La présente thèse entend donner sens à un concept qui occupe une place centrale
au sein de la pensée de Theodor W. Adorno mais qui, parce que notoirement
difficile à définir, n’a pas reçu l’attention qu’il mérite : la mimêsis (Mimesis). Il
s’agira, plus exactement, de comprendre la mimêsis comme un point nodal de la
critique adornienne, qui nous permet de comprendre au nom et en vue de quoi elle
se déploie. Car sous toutes ses acceptions – et nous verrons qu’elles sont fort
variées – la mimêsis adornienne est toujours invoquée dans le but de contrecarrer
les tendances hétéronomes (c’est-à-dire : déshumanisantes) propres aux sociétés
capitalistes avancées. Surtout, elle est constamment présentée comme un correctif
matérialiste au type de rationalité abstraite qui sous-tend ces sociétés.
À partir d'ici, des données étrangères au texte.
/-- The down stage of a lane's next chunk in a wave at a position below the root; a leaf only writes. -/
def State.downStage (g : Group) (tree lane : Nat) (exp : Bool) (s : State) : State :=
  match treeParent g.size (g.pos tree) with
  | none => s
  | some q =>
    let x := s.laneAt g tree lane
    let c := g.chunkAt tree lane (if exp then x.expDown else x.valDown)
    match s.imageFrom g tree q c.1 c.2 true exp with
    | none => s
    | some i =>
      let kids := treeChildren g.size (g.pos tree)
      if !kids.all (fun k => s.laneFree g tree lane k exp) then s
      else
        let d := { i with sender := s.self }
        let fin (s : State) : State :=
          let s := (s.sendImage g tree lane d kids).updRed (fun r => r.useImages g c.1 c.2 true exp)
          let s := if exp then s.agree g i else s
          s.updLane g tree lane (fun x => if exp then { x with expDown := x.expDown + 1 } else { x with valDown := x.valDown + 1 })
        if exp then fin s
        else match s.writeResult g i tree with
          | (s, .ok _) => fin s
          | (s, .fault f) => s.killStart f none
          | (s, .wait) => s

/-- The stages of a lane: the exponent wave of a checked group, then the value wave. -/
def State.laneStages (i tree lane : Nat) (s : State) : State :=
  let on (f : Group → State → State) (s : State) : State := match (s.group? i).filter Group.running with
    | some g => f g s
    | none => s
  let wave (exp : Bool) (s : State) : State :=
    on (fun g s => s.downStage g tree lane exp) (on (fun g s => s.upStage g tree lane exp) s)
  let s := on (fun g s => if g.checked then wave true s else s) s
  wave false s

/-- Images that left whole in the frame that ends are gone; the others go again whole (R281). -/
def Red.settleLeaving (r : Red) : Red :=
  { r with
    leaving := (r.leaving.filter (fun l =>
      let per := ((r.groups.find? (fun g => g.index == l.group)).map Group.per).getD 9
      !(if l.image.exp then l.sent.contains 0 else decide (per ≤ l.sent.length)))).map (fun (l : Leaving) => { l with sent := [] }) }

/-- Contributions whose value wave has been sent are gone (R282). -/
def Red.settleHeld (r : Red) : Red :=
  { r with
    held := r.held.filter (fun h => !h.used || r.leaving.any (fun l => l.group == h.group && !l.image.exp &&
      l.image.seq == h.seq && l.image.chunk == h.chunk)) }

/-! ### Records (R285, R290) -/

/-- The outcome of a reduction whose chunks are all written (R290). -/
def Group.outcomeOf (g : Group) (chaff : List Nat) : Oc × Reason :=
  if !g.lost.isEmpty then (.memberLost, g.lostReason)
  else if chaff.any (fun c => c != 0) then (.partly, .chaff)
  else (.done, .none)

/-- The outcome that a reduction's record names, the first of R290's that applies: KILLED, ABORTED under a partition reset,
MEMBER_LOST, PARTIAL, DONE. -/
def Group.recordOf (g : Group) (r : Reduction) : Oc × Reason :=
  if r.reset && r.outcome.all (fun o => o.1 != .killed) then (.aborted, .partitionReset)
  else r.outcome.getD (g.outcomeOf r.chaff)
Cette tâche s’avère d’autant plus lourde que, malgré son important poids normatif,
la mimêsis ne fait pas l’objet, chez Adorno, d’une théorisation explicite. Il nous
faudra pallier cette indétermination, en identifiant d’abord les assises normatives
les plus premières de la critique adornienne (0.0. Introduction : les fondements
normatifs de la critique adornienne), pour ensuite rendre compte des fonctions
particulières qu’occupe la mimêsis au sein de cette critique (1.0. Les fonctions
critiques de la mimêsis adornienne). Ce travail de débroussaillage exégétique et
interprétatif nous permettra de constater que la mimêsis adornienne recèle trois
types de potentiels critiques distincts. D’abord, en ce qu’elle est présentée – dans
les travaux des années 1930 et 1940 surtout – comme une impulsion
psychosomatique à même de trahir, l’instant d’une brève résistance, la violence
infligée à la nature intérieure et extérieure de l’homme par les forces réificatrices
de la rationalité instrumentale (Instrumentelle Vernunft), la mimêsis adornienne
peut être comprise comme un mimétisme (Mimikry) bioanthropologique dont la
valeur est principalement expressive (2.O. Mimikry : le potentiel
bioanthropologique de la mimêsis). Ensuite, lorsqu’elle sera pensée – à partir de la
fin des années 50 surtout – comme une compétence proprement épistémique qui
permet au sujet connaissant de rencontrer à nouveau puis de redéterminer les
objets de son expérience, la mimêsis adornienne peut être comprise comme un
correctif critique à la logique appropriative de la pensée identifiante
(identifizierendes Denken) (3.O. Affinität et Entäusserung : le potentiel
épistémique de la mimêsis). Enfin, dans la mesure où elle informe le modus
operandi de l’œuvre d’art d’avant-garde telle que défendue par Adorno dans la
Théorie esthétique, et qui consiste à détourner, en les retournant contre elles-
mêmes, les contraintes imposées par le monde totalement administré (total
verwaltete Welt), la mimêsis peut être comprise comme une Methexis subversive,
c’est-à-dire comme une stratégie séditieuse à même de conjurer l’hétéronomie
sociale en l’anticipant et en l’incorporant (4.0. Methexis subversive : le potentiel
stratégique de la mimêsis). Ainsi, tout en voulant rendre justice à la très grande
polysémie du concept, nous aimerions démontrer que la mimêsis adornienne
pointe constamment vers une forme ou une autre de résistance : comme
expression, comme extériorisation ou comme subversion.
Mots clés : Philosophie – Adorno – Mimêsis – Nature – Histoire – Dialectique.